* [The task]:
Every line with the string "decide" must be copied from the entries below.

* [The records]:
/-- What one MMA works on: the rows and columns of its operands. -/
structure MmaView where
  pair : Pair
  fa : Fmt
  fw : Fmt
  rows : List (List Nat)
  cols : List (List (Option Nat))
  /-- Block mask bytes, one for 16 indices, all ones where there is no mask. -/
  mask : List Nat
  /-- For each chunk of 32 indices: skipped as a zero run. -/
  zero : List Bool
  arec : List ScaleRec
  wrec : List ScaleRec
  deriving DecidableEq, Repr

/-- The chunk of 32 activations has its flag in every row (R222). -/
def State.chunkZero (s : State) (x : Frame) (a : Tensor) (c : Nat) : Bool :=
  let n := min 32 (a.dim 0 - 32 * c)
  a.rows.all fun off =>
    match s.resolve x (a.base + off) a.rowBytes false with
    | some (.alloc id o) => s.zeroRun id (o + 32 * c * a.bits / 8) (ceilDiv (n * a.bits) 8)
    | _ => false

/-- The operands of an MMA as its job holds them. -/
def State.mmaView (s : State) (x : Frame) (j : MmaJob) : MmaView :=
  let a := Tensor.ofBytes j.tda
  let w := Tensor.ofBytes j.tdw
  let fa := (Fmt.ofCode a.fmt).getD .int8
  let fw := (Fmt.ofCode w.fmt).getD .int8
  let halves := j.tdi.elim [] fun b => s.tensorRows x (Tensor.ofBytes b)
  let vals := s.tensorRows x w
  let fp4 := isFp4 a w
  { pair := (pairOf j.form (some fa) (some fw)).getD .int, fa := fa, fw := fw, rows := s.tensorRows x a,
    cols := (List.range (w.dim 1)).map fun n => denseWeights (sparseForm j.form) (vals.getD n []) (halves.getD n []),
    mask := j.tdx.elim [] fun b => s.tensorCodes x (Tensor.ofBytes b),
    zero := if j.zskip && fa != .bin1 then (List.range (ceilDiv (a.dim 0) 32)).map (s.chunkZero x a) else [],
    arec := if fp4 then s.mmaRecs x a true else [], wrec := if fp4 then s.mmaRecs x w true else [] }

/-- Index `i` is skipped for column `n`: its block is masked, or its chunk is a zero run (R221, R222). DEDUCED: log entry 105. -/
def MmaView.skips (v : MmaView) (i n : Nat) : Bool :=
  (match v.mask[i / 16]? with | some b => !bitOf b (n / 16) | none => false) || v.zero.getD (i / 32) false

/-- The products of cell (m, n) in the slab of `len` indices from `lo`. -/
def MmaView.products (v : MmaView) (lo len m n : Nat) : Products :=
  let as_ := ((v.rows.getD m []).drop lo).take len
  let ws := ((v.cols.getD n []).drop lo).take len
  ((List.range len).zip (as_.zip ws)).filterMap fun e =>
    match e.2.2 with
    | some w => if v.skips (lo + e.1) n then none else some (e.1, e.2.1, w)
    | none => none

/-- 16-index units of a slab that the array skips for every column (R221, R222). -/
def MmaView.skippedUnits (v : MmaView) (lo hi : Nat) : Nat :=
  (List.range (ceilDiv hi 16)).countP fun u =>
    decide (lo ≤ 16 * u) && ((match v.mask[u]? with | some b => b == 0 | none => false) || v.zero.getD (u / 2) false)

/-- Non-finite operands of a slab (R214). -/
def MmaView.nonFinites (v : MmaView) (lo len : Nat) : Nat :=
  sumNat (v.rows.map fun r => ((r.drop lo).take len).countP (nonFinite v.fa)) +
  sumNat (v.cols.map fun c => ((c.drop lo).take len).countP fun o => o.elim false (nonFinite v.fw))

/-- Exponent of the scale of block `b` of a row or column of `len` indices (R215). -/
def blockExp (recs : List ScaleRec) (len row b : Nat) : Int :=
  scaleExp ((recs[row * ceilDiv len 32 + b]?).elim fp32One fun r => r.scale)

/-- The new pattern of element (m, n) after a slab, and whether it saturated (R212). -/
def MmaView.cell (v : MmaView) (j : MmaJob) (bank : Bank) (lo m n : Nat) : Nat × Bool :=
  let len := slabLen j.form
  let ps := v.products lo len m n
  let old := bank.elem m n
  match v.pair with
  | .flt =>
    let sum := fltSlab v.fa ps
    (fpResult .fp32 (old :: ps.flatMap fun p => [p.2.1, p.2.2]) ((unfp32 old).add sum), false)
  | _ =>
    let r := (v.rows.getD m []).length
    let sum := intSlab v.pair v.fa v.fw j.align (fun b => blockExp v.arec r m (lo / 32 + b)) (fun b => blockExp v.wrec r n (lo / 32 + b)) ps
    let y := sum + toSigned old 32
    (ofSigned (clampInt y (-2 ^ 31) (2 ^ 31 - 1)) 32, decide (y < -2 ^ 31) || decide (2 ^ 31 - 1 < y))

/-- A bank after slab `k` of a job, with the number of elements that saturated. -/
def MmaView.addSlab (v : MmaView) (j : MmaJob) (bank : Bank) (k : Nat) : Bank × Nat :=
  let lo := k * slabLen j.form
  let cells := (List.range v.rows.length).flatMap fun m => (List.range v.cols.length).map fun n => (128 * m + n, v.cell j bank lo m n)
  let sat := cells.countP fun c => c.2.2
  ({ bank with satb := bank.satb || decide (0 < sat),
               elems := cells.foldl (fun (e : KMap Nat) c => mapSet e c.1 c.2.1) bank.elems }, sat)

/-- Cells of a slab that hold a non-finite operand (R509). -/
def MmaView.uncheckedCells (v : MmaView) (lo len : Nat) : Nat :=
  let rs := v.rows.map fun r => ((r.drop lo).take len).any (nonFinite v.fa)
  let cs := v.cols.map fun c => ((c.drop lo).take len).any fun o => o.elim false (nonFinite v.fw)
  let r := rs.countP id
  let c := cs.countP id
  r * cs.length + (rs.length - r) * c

* [Output for this exercise]:
    decide (lo ≤ 16 * u) && ((match v.mask[u]? with | some b => b == 0 | none => false) || v.zero.getD (u / 2) false)
    (ofSigned (clampInt y (-2 ^ 31) (2 ^ 31 - 1)) 32, decide (y < -2 ^ 31) || decide (2 ^ 31 - 1 < y))
  ({ bank with satb := bank.satb || decide (0 < sat),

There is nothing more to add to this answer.